Return exactly the span of lines in the following data that opens with the line containing "to any other" and closes with the line containing "clientWrite regCmd v". Include nothing else.

-------- RECORDS FOR THE EXERCISE

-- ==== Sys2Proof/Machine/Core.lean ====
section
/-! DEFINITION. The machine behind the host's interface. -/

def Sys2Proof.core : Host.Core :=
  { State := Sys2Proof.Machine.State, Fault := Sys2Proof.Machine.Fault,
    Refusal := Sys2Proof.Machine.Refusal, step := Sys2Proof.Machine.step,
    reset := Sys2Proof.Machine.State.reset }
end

----------------
-------- RECORDS FOR THE EXERCISE

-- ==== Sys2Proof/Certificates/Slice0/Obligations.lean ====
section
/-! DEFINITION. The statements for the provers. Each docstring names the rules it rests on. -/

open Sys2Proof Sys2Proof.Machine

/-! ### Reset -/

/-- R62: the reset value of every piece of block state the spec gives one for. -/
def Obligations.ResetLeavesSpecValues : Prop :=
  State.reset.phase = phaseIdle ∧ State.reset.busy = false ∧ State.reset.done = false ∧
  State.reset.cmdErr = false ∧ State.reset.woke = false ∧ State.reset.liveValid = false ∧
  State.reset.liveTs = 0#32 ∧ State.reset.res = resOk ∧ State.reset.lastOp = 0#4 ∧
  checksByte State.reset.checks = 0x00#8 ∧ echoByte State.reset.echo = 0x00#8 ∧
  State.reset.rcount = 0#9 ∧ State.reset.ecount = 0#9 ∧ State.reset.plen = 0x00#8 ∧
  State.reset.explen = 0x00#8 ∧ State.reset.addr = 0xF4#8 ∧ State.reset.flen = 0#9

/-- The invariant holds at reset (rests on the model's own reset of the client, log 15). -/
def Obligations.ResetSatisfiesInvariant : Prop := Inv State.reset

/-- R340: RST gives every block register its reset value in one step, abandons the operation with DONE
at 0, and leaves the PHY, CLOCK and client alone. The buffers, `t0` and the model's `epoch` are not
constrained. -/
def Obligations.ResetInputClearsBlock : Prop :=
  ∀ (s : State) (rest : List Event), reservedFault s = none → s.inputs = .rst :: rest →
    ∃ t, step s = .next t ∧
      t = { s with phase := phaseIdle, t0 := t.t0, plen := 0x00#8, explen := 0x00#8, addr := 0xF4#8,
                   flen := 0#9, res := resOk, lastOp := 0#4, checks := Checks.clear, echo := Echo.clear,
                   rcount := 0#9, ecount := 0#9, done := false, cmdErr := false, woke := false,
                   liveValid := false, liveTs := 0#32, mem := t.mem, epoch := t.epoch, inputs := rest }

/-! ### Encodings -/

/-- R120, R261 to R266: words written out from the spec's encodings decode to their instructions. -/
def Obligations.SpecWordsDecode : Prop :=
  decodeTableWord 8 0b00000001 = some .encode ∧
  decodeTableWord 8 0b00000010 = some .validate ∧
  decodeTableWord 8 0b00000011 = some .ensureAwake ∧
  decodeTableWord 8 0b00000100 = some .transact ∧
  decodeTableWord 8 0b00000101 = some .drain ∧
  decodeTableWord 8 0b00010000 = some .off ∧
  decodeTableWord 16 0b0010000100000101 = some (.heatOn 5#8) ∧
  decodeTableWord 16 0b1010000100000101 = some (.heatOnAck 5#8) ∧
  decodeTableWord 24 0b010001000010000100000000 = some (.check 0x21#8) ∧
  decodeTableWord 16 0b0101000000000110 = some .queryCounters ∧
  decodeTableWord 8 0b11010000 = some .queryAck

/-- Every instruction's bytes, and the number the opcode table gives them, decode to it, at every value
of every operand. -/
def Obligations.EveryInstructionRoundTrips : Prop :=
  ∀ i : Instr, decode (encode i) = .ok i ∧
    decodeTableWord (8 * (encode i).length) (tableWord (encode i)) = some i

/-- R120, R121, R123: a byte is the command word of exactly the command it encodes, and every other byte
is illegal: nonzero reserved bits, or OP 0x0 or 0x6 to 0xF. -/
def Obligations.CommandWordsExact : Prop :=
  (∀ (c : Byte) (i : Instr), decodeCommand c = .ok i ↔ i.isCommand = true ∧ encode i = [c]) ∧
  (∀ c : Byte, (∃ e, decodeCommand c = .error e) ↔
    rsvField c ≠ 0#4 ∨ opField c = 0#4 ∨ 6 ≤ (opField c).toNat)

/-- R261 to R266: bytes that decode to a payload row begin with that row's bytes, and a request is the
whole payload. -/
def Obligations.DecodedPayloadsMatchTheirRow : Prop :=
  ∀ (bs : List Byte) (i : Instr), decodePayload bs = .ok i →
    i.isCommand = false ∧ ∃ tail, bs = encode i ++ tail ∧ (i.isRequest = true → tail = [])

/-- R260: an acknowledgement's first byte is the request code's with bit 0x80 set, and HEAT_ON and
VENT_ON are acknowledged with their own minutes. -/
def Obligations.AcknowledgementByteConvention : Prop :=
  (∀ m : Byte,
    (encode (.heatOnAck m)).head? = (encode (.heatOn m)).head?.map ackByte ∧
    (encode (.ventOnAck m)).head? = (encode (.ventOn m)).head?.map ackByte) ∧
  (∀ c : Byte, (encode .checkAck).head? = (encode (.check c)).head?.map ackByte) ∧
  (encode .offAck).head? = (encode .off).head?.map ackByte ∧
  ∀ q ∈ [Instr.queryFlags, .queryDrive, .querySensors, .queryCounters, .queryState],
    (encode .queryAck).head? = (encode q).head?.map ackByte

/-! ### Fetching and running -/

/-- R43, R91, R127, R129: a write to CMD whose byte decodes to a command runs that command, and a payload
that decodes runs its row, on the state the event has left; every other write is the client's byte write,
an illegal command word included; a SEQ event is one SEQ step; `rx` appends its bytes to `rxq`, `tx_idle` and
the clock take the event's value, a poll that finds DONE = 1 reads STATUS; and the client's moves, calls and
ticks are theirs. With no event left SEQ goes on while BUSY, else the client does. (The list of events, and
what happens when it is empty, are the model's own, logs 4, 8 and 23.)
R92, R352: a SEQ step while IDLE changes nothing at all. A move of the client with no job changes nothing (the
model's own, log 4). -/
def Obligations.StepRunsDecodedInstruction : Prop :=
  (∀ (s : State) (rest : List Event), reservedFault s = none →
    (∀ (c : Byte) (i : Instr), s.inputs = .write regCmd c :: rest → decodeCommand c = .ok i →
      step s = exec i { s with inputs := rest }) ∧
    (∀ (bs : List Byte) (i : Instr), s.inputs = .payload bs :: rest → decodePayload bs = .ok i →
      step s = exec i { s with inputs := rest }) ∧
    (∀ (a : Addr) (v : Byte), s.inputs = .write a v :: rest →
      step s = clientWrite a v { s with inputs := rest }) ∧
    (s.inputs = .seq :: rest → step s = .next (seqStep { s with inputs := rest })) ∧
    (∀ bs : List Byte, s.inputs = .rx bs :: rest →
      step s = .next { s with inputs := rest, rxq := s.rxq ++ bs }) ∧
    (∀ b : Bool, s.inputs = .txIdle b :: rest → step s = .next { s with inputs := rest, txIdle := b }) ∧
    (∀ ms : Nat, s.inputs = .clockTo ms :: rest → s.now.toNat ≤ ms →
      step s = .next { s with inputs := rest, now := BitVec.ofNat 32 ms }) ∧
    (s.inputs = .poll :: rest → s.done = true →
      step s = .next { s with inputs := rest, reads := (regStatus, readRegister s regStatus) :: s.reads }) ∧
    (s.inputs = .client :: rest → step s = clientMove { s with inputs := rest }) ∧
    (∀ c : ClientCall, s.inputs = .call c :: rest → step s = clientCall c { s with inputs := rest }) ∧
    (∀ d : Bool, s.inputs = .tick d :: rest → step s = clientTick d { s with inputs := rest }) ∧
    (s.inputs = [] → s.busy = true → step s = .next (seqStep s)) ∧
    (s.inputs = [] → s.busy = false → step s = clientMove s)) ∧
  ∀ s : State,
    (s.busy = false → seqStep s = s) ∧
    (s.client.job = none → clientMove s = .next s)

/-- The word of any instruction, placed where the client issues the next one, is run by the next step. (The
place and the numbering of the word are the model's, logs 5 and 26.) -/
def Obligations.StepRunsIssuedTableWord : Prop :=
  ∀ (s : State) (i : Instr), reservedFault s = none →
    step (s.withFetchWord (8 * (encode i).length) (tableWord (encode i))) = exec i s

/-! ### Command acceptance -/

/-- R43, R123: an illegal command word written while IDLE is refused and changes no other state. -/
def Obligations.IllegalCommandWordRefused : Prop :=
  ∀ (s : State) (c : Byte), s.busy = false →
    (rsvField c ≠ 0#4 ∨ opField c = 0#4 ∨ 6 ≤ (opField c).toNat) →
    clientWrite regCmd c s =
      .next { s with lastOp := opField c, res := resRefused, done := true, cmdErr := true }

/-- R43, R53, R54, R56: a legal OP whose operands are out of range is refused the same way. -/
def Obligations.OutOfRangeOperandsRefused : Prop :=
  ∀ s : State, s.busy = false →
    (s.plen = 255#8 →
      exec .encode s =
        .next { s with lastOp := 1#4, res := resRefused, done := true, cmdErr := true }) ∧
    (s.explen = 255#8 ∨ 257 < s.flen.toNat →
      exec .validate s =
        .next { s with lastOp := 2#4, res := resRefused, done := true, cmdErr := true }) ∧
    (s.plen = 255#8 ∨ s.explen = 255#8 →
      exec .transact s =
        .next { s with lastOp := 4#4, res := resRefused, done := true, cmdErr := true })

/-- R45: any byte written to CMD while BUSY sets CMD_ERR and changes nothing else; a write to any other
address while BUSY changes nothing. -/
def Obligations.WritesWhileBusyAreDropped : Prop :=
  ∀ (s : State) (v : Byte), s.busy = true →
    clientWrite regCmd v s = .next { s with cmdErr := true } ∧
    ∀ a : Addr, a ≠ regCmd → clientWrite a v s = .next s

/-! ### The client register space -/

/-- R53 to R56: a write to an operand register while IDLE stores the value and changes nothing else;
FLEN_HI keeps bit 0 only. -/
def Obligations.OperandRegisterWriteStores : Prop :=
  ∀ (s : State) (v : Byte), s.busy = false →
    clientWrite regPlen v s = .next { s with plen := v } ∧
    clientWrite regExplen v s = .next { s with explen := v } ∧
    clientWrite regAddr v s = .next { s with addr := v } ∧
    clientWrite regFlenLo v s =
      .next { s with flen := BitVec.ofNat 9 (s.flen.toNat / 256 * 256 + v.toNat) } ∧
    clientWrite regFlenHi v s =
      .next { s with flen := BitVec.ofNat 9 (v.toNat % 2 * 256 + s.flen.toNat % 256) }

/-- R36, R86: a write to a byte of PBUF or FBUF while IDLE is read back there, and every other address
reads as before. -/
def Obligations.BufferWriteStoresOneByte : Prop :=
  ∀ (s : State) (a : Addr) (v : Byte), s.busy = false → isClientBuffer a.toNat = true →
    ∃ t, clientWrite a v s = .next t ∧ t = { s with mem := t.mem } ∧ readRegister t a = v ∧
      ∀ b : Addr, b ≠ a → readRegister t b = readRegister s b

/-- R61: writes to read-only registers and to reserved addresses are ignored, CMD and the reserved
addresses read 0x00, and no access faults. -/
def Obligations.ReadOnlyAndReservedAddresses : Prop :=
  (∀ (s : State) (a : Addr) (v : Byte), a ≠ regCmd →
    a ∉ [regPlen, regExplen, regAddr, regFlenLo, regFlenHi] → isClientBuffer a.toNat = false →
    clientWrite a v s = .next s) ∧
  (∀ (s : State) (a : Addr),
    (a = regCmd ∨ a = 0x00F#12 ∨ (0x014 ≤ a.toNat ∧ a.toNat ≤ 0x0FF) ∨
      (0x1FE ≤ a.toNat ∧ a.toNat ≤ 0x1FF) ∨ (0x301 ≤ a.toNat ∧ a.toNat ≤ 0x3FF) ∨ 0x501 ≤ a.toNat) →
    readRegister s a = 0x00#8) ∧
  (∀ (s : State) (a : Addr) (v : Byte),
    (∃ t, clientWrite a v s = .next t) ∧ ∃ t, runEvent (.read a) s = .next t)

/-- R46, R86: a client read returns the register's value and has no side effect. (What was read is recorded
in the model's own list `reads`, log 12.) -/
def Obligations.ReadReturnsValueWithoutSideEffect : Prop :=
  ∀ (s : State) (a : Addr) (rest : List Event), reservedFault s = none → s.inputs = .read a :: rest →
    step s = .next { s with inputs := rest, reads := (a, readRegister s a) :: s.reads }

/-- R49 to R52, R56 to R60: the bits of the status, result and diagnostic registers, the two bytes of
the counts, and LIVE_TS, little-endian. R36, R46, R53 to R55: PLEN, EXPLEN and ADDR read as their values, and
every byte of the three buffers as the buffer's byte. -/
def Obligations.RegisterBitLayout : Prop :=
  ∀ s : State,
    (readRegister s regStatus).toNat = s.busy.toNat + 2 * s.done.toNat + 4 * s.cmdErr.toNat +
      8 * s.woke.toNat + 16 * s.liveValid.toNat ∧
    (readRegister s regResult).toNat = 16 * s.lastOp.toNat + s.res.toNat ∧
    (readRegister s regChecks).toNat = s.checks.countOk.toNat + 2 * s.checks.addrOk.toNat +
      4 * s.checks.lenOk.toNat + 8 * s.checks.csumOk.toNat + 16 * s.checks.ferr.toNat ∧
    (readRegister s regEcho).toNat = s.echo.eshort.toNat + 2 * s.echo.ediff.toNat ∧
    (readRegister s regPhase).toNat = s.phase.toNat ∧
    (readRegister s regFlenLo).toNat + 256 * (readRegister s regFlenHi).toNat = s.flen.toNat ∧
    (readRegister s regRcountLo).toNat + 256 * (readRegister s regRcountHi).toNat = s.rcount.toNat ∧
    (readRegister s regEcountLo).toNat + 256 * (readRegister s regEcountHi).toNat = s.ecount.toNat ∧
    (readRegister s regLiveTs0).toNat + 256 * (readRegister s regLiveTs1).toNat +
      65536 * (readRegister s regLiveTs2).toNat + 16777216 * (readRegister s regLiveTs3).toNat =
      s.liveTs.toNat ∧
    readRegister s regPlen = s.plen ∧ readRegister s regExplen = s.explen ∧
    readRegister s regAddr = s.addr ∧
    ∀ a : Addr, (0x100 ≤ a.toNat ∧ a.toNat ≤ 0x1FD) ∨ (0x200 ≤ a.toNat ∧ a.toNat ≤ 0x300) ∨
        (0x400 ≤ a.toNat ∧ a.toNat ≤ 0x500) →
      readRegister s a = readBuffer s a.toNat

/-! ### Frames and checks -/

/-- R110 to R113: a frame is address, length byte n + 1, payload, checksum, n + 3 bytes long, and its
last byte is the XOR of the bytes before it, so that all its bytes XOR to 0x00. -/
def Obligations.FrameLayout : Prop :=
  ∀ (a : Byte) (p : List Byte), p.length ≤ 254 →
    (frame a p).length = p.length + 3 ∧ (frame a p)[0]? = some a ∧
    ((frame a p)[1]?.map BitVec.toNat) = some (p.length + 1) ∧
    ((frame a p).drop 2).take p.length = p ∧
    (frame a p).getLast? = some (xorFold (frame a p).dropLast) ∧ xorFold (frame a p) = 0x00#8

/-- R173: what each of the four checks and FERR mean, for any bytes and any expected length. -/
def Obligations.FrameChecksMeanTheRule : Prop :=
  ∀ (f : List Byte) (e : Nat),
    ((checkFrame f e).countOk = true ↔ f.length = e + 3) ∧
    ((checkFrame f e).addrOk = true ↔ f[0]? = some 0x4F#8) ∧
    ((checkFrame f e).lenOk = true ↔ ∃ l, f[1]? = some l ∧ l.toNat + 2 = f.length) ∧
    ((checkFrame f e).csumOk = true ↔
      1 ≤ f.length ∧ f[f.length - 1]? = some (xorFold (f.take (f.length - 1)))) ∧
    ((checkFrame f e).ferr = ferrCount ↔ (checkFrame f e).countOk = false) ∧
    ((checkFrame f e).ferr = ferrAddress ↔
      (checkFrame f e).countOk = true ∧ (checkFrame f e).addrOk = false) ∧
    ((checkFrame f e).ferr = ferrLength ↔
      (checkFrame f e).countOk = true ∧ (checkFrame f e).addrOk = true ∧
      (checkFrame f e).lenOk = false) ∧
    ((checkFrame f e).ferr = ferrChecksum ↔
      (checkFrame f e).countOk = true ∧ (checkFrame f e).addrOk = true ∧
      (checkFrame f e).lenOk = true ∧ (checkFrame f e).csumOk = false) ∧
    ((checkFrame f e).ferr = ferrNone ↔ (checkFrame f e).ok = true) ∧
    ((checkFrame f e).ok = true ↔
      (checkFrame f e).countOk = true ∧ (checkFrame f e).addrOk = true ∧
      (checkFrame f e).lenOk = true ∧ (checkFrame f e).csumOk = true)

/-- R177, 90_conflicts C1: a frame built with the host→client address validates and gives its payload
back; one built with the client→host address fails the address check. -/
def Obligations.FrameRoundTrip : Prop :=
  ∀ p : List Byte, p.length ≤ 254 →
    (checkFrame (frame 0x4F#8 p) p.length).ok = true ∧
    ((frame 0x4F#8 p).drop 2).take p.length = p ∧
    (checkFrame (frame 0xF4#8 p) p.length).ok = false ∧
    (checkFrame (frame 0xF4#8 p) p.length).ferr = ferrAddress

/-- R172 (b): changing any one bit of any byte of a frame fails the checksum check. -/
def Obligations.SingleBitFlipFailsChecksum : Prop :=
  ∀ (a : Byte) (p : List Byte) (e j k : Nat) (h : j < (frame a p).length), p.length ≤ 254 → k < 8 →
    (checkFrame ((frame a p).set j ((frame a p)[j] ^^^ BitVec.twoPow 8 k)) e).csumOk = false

----------------

» EXPECTED ANSWER
/-- R45: any byte written to CMD while BUSY sets CMD_ERR and changes nothing else; a write to any other
address while BUSY changes nothing. -/
def Obligations.WritesWhileBusyAreDropped : Prop :=
  ∀ (s : State) (v : Byte), s.busy = true →
    clientWrite regCmd v s = .next { s with cmdErr := true } ∧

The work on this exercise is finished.